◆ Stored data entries
/-- The CSRs of the package: TIME, WSPHASE, the event counters, those of R254 and the reset generations. -/
def State.scanPackage (s : State) : List Scanned :=
  [.csr 0x030 0 s.time, .csr 0x034 0 (s.wsphase.setWidth 64)] ++ s.evc.map (fun e => .csr (0x040 + e.1 % 16) (e.1 / 16) e.2) ++
    s.pcsr.map (fun e => .csr e.1 0 e.2) ++ s.tck.map (fun e => .csr 0x115 e.1 (e.2.setWidth 64)) ++
    s.tccol.map (fun e => .csr 0x116 e.1 (e.2.setWidth 64)) ++ s.dropping.map (fun c => .csr 0x117 c 1) ++
    s.tenants.map (fun e => .csr 0x118 e.1 (e.2.gen.setWidth 64))

/-- What scan reads of a source (R391): what is at its default is not listed. -/
def State.scanOf (s : State) : Source → List Scanned
  | .compute c =>
    let a := lmBase + c * 524288
    s.scanSlots c ++ (s.mem.filter (fun e => decide (a ≤ e.1) && decide (e.1 < a + 524288))).map .byte ++
      (s.pres.filter (fun e => decide (a ≤ 8 * e.1) && decide (8 * e.1 < a + 524288))).map (fun e => .presence e.1 e.2) ++ s.scanRegs .mx c ++
      [.csr 0x060 0 (s.mxAt c).mxdone]
  | .control d n => s.scanSlots (1024 + 4 * d + n)
  | .pager c => s.scanSlots (1040 + c)
  | .launch d => s.scanRegs .ln d
  | .frame d => s.scanRegs .fr d
  | .fabric d => s.scanRegs .fx d
  | .mask d => s.scanRegs .mk d
  | .copy c => s.scanRegs .cp c
  | .attention q => s.scanRegs .at q
  | .link d l => [.link (tabGet .down s.links (4 * d + l))]
  | .host => s.scanPackage ++ [.boot s.boot, .log s.attest]
  | _ => []

/-- The read-out of a frozen package, ordered by source number (R391). -/
def State.scan (s : State) : List (Nat × List Scanned) :=
  if s.frozen then sources.map (fun x => (x.number, s.scanOf x)) else []

/-- Whether an event stands before another in a log: by time, package and source (R389). -/
def Event.before (a b : Event) : Bool :=
  decide (a.time.toNat < b.time.toNat) || (a.time = b.time && (decide (a.package < b.package) ||
    (a.package = b.package && decide (a.source < b.source))))

/-- Puts an event at its place, behind those that it does not precede. -/
def Event.insert (x : Event) : List Event → List Event
  | [] => [x]
  | y :: t => if x.before y then x :: y :: t else y :: x.insert t

/-- What the package has shown, ordered by time, package and source (R389). -/
def State.log (s : State) : List Event := s.out.foldl (fun l x => x.insert l) []

/-! ### Clock and temperature (R393) -/

/-- CLOCK_THROTTLE: the core clock steps down by 100 MHz (R393; log entry 12). -/
def execClockThrottle (s : State) : Host.Outcome State Fault Refusal :=
  .next { s with clockMHz := max Config.minClockMHz (s.clockMHz - 100) }

/-- OVER_TEMPERATURE: boot status and PF vector 7 (R393). -/
def execOverTemperature (s : State) : Host.Outcome State Fault Refusal :=
  .next (({ s with boot := s.boot % 256 + 256, thermal := some (s.thermal.getD s.time.toNat) } : State).emit .host (.msix 0 7))

/-- THERMAL_FREEZE: 10 µs after the over-temperature event (R393). -/
def execThermalFreeze (s : State) : Host.Outcome State Fault Refusal :=
  match s.thermal with
  | some t => if t + 10000 ≤ s.time.toNat then .next { s with frozen := true } else .next s
  | none => .next s

/-! ### Memory (R43, R46, R48–R53) -/

/-- A memory with `n` bytes from `a` at 0. -/
def clearMem (m : List Host.Cell) (a n : Nat) : List Host.Cell := m.filter (fun c => decide (c.1 < a) || decide (a + n ≤ c.1))

/-- A memory with `n` bytes copied from `a` to `b`. -/
def copyMem (m : List Host.Cell) (a b n : Nat) : List Host.Cell :=
  (m.filter (fun c => decide (a ≤ c.1) && decide (c.1 < a + n))).foldl (fun l c => tabPut 0 l (c.1 - a + b) c.2) (clearMem m b n)

/-- A leaf that points to another place (R48): target type and location. -/
def leafMoved (e : Word) (tgt loc : Nat) : Word :=
  (e &&& ~~~(word (7 * 32) ||| word ((2 ^ 32 - 1) * 2 ^ 20))) ||| word (tgt * 32 + loc % 2 ^ 32 * 2 ^ 20)

/-- Removes every cached page that holds a byte of a physical page of `n` bytes, as `tlbinv` does. -/
def State.dropBase (s : State) (base n : Nat) : State :=
  let out (p : Page) : Bool := decide (p.base + 2 ^ p.bits ≤ base) || decide (base + n ≤ p.base)
  { s with tlb := (s.tlb.map (fun e => (e.1, e.2.filter out))).filter (fun e => decide (e.2 ≠ [])) }

/-- Whether every word of a near page of `n` bytes is FULL (R43). -/
def State.pageFull (s : State) (a n : Nat) : Bool := s.pres.all (fun e => decide (e.1 < a / 8) || decide ((a + n) / 8 ≤ e.1))

/-- The tier engine makes a near page resident: every word FULL (R43), its TOUCH home to be set afresh (R39), and, as it is rewritten
whole, no poison and no failed hash left (R47, R53). -/
def State.fillPage (s : State) (a n : Nat) : State :=
  let out (x : Nat) : Bool := decide (x < a) || decide (a + n ≤ x)
  { s with
    pres := s.pres.filter (fun e => out (8 * e.1))
    touch := s.touch.filter (fun e => out e.1)
    poison := s.poison.filter out
    badHash := s.badHash.filter (fun e => out e.1) }

/-- The tier engine rewrites a far page: no poison, no quarantine and no failed tag or hash is left (R47, R51, R52). -/
def State.rewriteFar (s : State) (b n : Nat) : State :=
  let out (x : Nat) : Bool := decide (x < b) || decide (b + n ≤ x)
  { s with
    poison := s.poison.filter out
    quarantine := s.quarantine.filter out
    badTags := s.badTags.filter out
    badHash := s.badHash.filter (fun e => out e.1) }

/-- Whether a page of `n` bytes has nothing that stops an access to it (R51–R53): the tier engine is no exception. -/
def State.sound (s : State) (a n : Nat) : Bool :=
  let out (x : Nat) : Bool := decide (x < a) || decide (a + n ≤ x)
  s.poison.all out && s.quarantine.all out

/-- Failed hash checks go with a page that moves from `a` to `b` (R47). -/
def State.carryHash (s : State) (a b n : Nat) : State :=
  { s with badHash := s.badHash ++ ((s.badHash.filter (fun e => decide (a ≤ e.1) && decide (e.1 < a + n))).map (fun e => (e.1 - a + b, e.2))) }

/-- An access that meets a page as it moves from `a` to `b` is performed at the new place (R48). -/
def Acc.moved (x : Acc) (a b n tgt : Nat) : Acc :=
  if a ≤ x.phys ∧ x.phys < a + n then
    { x with phys := x.phys - a + b, page := { x.page with tgt := tgt, base := x.page.base - a + b }, reply := .none }
  else x

/-- The physical places that a wait names. -/
def Wait.places : Wait → List Nat
  | .far _ p => [p]
  | .fetch p _ => [p]
  | .word p _ => [p]
  | .words l => l
  | .input p => [p]
  | .phase p _ => [p]
  | .ready p _ _ _ => [p]
  | _ => []

/-- A slot as a page moves: what it has issued goes to the new place, and a wait at the old place is taken up afresh (R48). -/
def Slot.moved (sl : Slot) (a b n tgt : Nat) : Slot :=
  let t := { sl with kept := sl.kept.map (fun x => x.moved a b n tgt) }
  if sl.state = .parked ∧ sl.wait.places.any (fun p => decide (a ≤ p) && decide (p < a + n)) then t.wakes else t

/-- The tier engine has moved a page of `n` bytes from `a` to `b`: the leaf points to the new place, cached translations are gone, and
accesses go on there (R48). The bytes moved are counted to the tenant whose access caused the move (R258). -/
def State.moved (s : State) (a b n tgt leaf tenant : Nat) : State :=
  let s := s.dropBase a n
  let loc := if tgt = 0 then b / 65536 else (b - farBase) / 65536
  let s := { s with slots := s.slots.map (fun (e : Nat × Slot) => (e.1, e.2.moved a b n tgt)) }
  (s.poke leaf 8 (leafMoved (word (s.peek leaf 8)) tgt loc).toNat).countEv tenant 6 n

/-- Whether an address begins a page of 2^`bits` bytes, of a size that a leaf has (R27), in near memory. -/
def nearPage (a bits : Nat) : Bool := (bits = 16 || bits = 21 || bits = 30) && a % 2 ^ bits = 0 && isNear a && isNear (a + 2 ^ bits - 1)
/-- The same in the far tier. -/
def farPage (b bits : Nat) : Bool := (bits = 16 || bits = 21 || bits = 30) && b % 2 ^ bits = 0 && isFar b

/-- TIER_MIGRATION: one move of the tier engine (R43, R48, R51). A page that an access could not read, being poisoned or in quarantine,
does not move. -/
def execTierMigration (m : Migration) (s : State) : Host.Outcome State Fault Refusal :=
  match m with
  | .zero p bits =>
    let a := p * 65536
    if nearPage a bits = false then .fault .noSuchUnit
    else .next (({ s with mem := clearMem s.mem a (2 ^ bits) } : State).fillPage a (2 ^ bits))
  | .promote p f leaf bits tenant tagOk =>
    let a := p * 65536
    let b := farBase + f * 65536
    let n := 2 ^ bits
    if nearPage a bits = false ∨ farPage b bits = false ∨ isNear leaf = false then .fault .noSuchUnit
    else if s.sound b n = false then .next s
    else if tagOk = false ∨ s.badTags.any (fun x => decide (b ≤ x) && decide (x < b + n)) then
      .next (s.quarantined (((s.badTags.find? (fun x => decide (b ≤ x) && decide (x < b + n))).getD b)))
    else .next (((({ s with mem := copyMem s.mem b a n } : State).fillPage a n).carryHash b a n).moved b a n 0 leaf tenant)
  | .demote p f leaf bits tenant =>
    let a := p * 65536
    let b := farBase + f * 65536
    let n := 2 ^ bits
    if nearPage a bits = false ∨ farPage b bits = false ∨ isNear leaf = false then .fault .noSuchUnit
    else if s.pageFull a n = false ∨ s.sound a n = false then .next s
    else
      let v := (List.range (n / 4096)).foldl (fun l i => tabPut 0 l (b / 4096 + i) (tabGet 0 l (b / 4096 + i) + 1)) s.versions
      let keys := if tenant < 128 then (List.range (n / 4096)).foldl (fun l i => tabPut 0 l (b / 4096 + i) (tenant + 1)) s.farKeys else s.farKeys
      .next (((({ s with mem := copyMem s.mem a b n, versions := v, farKeys := keys } : State).rewriteFar b n).carryHash a b n).moved a b n 1 leaf tenant)

/-- Where an error of memory is reported from: the tier engine beside the near DRAM or the tier port, the core of an LM line. -/
def State.errorSource (s : State) (phys : Nat) : Source :=
  if isNear phys then .tier (phys / 2 ^ 37) else if isFar phys then .tier (s.farDie ((phys - farBase) / 65536))
  else if isLm phys then .compute ((phys - lmBase) / 524288) else .host

/-- UNCORRECTABLE_ERROR: a line, or a far page that no replica repairs, is poisoned and reported; what a replica or ECC repairs is counted
(R52, R53), and a tag that fails is found at the next read (R51). -/
def execUncorrectableError (phys : Nat) (e : ErrorSite) (s : State) : Host.Outcome State Fault Refusal :=
  match e with
  | .line => .next (({ s with poison := (phys / 128 * 128) :: s.poison } : State).emit (s.errorSource phys) (.report 0x08 (phys / 128 * 128) 0))
  | .farPage replica leaf =>
    if replica then .next { s with refetched := s.refetched + 1 }
    else .next (({ s with poison := (phys / 65536 * 65536 + 1) :: s.poison } : State).emit (s.errorSource phys) (.report 0x08 (phys / 65536 * 65536) leaf))
  | .corrected => .next { s with softErrors := s.softErrors + 1 }
  | .farTag => .next (if isFar phys ∧ (phys / 4096 * 4096) ∉ s.badTags then { s with badTags := (phys / 4096 * 4096) :: s.badTags } else s)

/-- REFRESH_WINDOW_END: the reads that a bank's window stalled complete (R46). -/
def execRefreshWindowEnd (die bank : Nat) (s : State) : Host.Outcome State Fault Refusal :=
  if 4 ≤ die ∨ 64 ≤ bank then .fault .noSuchUnit
  else if s.inRefresh bank then .next s
  else .next { s with slots := s.slots.map (fun (e : Nat × Slot) => (e.1,
    if e.2.state = .parked ∧ e.2.wait = .refresh die bank ∧ e.2.preempted = false then e.2.wakes else e.2)) }

end Sys2Proof.Machine
end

◆ Problem to solve
Give back, exactly as written, the stretch from the line with "s.scanRegs .at q" through the line with "def State.scan (s", and no other lines from the records above.

◆ Problem solution
  | .attention q => s.scanRegs .at q
  | .link d l => [.link (tabGet .down s.links (4 * d + l))]
  | .host => s.scanPackage ++ [.boot s.boot, .log s.attest]
  | _ => []

/-- The read-out of a frozen package, ordered by source number (R391). -/
def State.scan (s : State) : List (Nat × List Scanned) :=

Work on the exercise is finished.